* [Problem description]:
Output the data exactly, with every line intact.

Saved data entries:
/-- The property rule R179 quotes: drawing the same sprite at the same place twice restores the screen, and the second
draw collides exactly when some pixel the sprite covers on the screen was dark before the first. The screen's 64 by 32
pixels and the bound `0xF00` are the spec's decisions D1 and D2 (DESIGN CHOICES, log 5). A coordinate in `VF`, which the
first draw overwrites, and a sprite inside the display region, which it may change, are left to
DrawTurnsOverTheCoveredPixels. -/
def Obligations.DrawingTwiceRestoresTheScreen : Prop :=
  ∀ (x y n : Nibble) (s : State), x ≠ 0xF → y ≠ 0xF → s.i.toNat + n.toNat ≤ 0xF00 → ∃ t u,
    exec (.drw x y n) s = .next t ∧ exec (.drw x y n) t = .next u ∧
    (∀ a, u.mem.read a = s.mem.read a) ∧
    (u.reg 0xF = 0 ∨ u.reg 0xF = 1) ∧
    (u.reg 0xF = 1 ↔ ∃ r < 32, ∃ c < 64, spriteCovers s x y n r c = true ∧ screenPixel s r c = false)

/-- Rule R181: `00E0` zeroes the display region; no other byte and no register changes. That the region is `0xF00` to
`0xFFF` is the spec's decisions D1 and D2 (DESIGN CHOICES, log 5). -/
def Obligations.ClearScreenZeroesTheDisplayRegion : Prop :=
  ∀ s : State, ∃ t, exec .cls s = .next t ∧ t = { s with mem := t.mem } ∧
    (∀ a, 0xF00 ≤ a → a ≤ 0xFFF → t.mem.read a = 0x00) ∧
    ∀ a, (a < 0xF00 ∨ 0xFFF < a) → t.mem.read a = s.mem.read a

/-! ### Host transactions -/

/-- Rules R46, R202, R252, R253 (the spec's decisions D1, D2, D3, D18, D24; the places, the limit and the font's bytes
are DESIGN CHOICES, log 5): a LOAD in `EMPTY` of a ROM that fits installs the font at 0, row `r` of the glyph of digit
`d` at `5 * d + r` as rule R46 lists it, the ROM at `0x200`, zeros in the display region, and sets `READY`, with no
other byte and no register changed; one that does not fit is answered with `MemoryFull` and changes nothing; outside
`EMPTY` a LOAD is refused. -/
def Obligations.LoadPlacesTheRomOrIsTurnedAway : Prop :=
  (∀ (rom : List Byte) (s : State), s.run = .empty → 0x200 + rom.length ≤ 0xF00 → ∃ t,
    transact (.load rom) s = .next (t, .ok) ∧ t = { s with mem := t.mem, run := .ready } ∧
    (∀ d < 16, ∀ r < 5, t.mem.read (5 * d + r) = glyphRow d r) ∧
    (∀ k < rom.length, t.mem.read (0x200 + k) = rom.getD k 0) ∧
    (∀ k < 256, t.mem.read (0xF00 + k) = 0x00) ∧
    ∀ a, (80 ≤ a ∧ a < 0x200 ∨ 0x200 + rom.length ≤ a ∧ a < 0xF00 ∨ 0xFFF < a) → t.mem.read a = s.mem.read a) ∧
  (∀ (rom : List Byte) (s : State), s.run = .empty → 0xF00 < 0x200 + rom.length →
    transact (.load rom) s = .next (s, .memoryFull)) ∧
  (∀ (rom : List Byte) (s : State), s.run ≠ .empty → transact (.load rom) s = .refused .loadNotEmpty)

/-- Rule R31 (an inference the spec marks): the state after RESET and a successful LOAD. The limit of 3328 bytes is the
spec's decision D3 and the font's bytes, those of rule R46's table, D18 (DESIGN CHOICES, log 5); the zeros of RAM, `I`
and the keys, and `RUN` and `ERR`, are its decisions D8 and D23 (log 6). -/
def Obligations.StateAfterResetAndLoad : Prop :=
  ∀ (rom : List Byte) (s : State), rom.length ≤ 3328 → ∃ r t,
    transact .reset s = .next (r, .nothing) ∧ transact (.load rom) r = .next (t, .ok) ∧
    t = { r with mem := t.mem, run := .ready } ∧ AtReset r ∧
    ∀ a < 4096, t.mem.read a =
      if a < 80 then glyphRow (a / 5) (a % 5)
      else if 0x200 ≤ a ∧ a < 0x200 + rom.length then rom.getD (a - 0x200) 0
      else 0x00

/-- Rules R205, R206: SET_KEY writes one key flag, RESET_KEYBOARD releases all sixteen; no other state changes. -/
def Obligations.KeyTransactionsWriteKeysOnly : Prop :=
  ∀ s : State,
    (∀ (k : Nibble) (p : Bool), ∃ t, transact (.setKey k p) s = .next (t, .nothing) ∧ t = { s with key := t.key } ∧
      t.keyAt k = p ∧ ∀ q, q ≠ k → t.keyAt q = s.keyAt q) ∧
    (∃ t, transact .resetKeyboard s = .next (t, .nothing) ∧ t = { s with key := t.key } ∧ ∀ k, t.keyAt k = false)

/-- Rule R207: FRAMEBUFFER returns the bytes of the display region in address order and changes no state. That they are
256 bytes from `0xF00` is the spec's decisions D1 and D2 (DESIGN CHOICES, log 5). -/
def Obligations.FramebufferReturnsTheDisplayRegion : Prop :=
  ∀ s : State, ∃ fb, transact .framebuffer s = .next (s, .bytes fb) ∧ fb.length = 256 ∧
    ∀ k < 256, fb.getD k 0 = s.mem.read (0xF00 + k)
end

* [Response for this exercise]:
/-- The property rule R179 quotes: drawing the same sprite at the same place twice restores the screen, and the second
draw collides exactly when some pixel the sprite covers on the screen was dark before the first. The screen's 64 by 32
pixels and the bound `0xF00` are the spec's decisions D1 and D2 (DESIGN CHOICES, log 5). A coordinate in `VF`, which the
first draw overwrites, and a sprite inside the display region, which it may change, are left to
DrawTurnsOverTheCoveredPixels. -/
def Obligations.DrawingTwiceRestoresTheScreen : Prop :=
  ∀ (x y n : Nibble) (s : State), x ≠ 0xF → y ≠ 0xF → s.i.toNat + n.toNat ≤ 0xF00 → ∃ t u,
    exec (.drw x y n) s = .next t ∧ exec (.drw x y n) t = .next u ∧
    (∀ a, u.mem.read a = s.mem.read a) ∧
    (u.reg 0xF = 0 ∨ u.reg 0xF = 1) ∧
    (u.reg 0xF = 1 ↔ ∃ r < 32, ∃ c < 64, spriteCovers s x y n r c = true ∧ screenPixel s r c = false)

/-- Rule R181: `00E0` zeroes the display region; no other byte and no register changes. That the region is `0xF00` to
`0xFFF` is the spec's decisions D1 and D2 (DESIGN CHOICES, log 5). -/
def Obligations.ClearScreenZeroesTheDisplayRegion : Prop :=
  ∀ s : State, ∃ t, exec .cls s = .next t ∧ t = { s with mem := t.mem } ∧
    (∀ a, 0xF00 ≤ a → a ≤ 0xFFF → t.mem.read a = 0x00) ∧
    ∀ a, (a < 0xF00 ∨ 0xFFF < a) → t.mem.read a = s.mem.read a

/-! ### Host transactions -/

/-- Rules R46, R202, R252, R253 (the spec's decisions D1, D2, D3, D18, D24; the places, the limit and the font's bytes
are DESIGN CHOICES, log 5): a LOAD in `EMPTY` of a ROM that fits installs the font at 0, row `r` of the glyph of digit
`d` at `5 * d + r` as rule R46 lists it, the ROM at `0x200`, zeros in the display region, and sets `READY`, with no
other byte and no register changed; one that does not fit is answered with `MemoryFull` and changes nothing; outside
`EMPTY` a LOAD is refused. -/
def Obligations.LoadPlacesTheRomOrIsTurnedAway : Prop :=
  (∀ (rom : List Byte) (s : State), s.run = .empty → 0x200 + rom.length ≤ 0xF00 → ∃ t,
    transact (.load rom) s = .next (t, .ok) ∧ t = { s with mem := t.mem, run := .ready } ∧
    (∀ d < 16, ∀ r < 5, t.mem.read (5 * d + r) = glyphRow d r) ∧
    (∀ k < rom.length, t.mem.read (0x200 + k) = rom.getD k 0) ∧
    (∀ k < 256, t.mem.read (0xF00 + k) = 0x00) ∧
    ∀ a, (80 ≤ a ∧ a < 0x200 ∨ 0x200 + rom.length ≤ a ∧ a < 0xF00 ∨ 0xFFF < a) → t.mem.read a = s.mem.read a) ∧
  (∀ (rom : List Byte) (s : State), s.run = .empty → 0xF00 < 0x200 + rom.length →
    transact (.load rom) s = .next (s, .memoryFull)) ∧
  (∀ (rom : List Byte) (s : State), s.run ≠ .empty → transact (.load rom) s = .refused .loadNotEmpty)

/-- Rule R31 (an inference the spec marks): the state after RESET and a successful LOAD. The limit of 3328 bytes is the
spec's decision D3 and the font's bytes, those of rule R46's table, D18 (DESIGN CHOICES, log 5); the zeros of RAM, `I`
and the keys, and `RUN` and `ERR`, are its decisions D8 and D23 (log 6). -/
def Obligations.StateAfterResetAndLoad : Prop :=
  ∀ (rom : List Byte) (s : State), rom.length ≤ 3328 → ∃ r t,
    transact .reset s = .next (r, .nothing) ∧ transact (.load rom) r = .next (t, .ok) ∧
    t = { r with mem := t.mem, run := .ready } ∧ AtReset r ∧
    ∀ a < 4096, t.mem.read a =
      if a < 80 then glyphRow (a / 5) (a % 5)
      else if 0x200 ≤ a ∧ a < 0x200 + rom.length then rom.getD (a - 0x200) 0
      else 0x00

/-- Rules R205, R206: SET_KEY writes one key flag, RESET_KEYBOARD releases all sixteen; no other state changes. -/
def Obligations.KeyTransactionsWriteKeysOnly : Prop :=
  ∀ s : State,
    (∀ (k : Nibble) (p : Bool), ∃ t, transact (.setKey k p) s = .next (t, .nothing) ∧ t = { s with key := t.key } ∧
      t.keyAt k = p ∧ ∀ q, q ≠ k → t.keyAt q = s.keyAt q) ∧
    (∃ t, transact .resetKeyboard s = .next (t, .nothing) ∧ t = { s with key := t.key } ∧ ∀ k, t.keyAt k = false)

/-- Rule R207: FRAMEBUFFER returns the bytes of the display region in address order and changes no state. That they are
256 bytes from `0xF00` is the spec's decisions D1 and D2 (DESIGN CHOICES, log 5). -/
def Obligations.FramebufferReturnsTheDisplayRegion : Prop :=
  ∀ s : State, ∃ fb, transact .framebuffer s = .next (s, .bytes fb) ∧ fb.length = 256 ∧
    ∀ k < 256, fb.getD k 0 = s.mem.read (0xF00 + k)
end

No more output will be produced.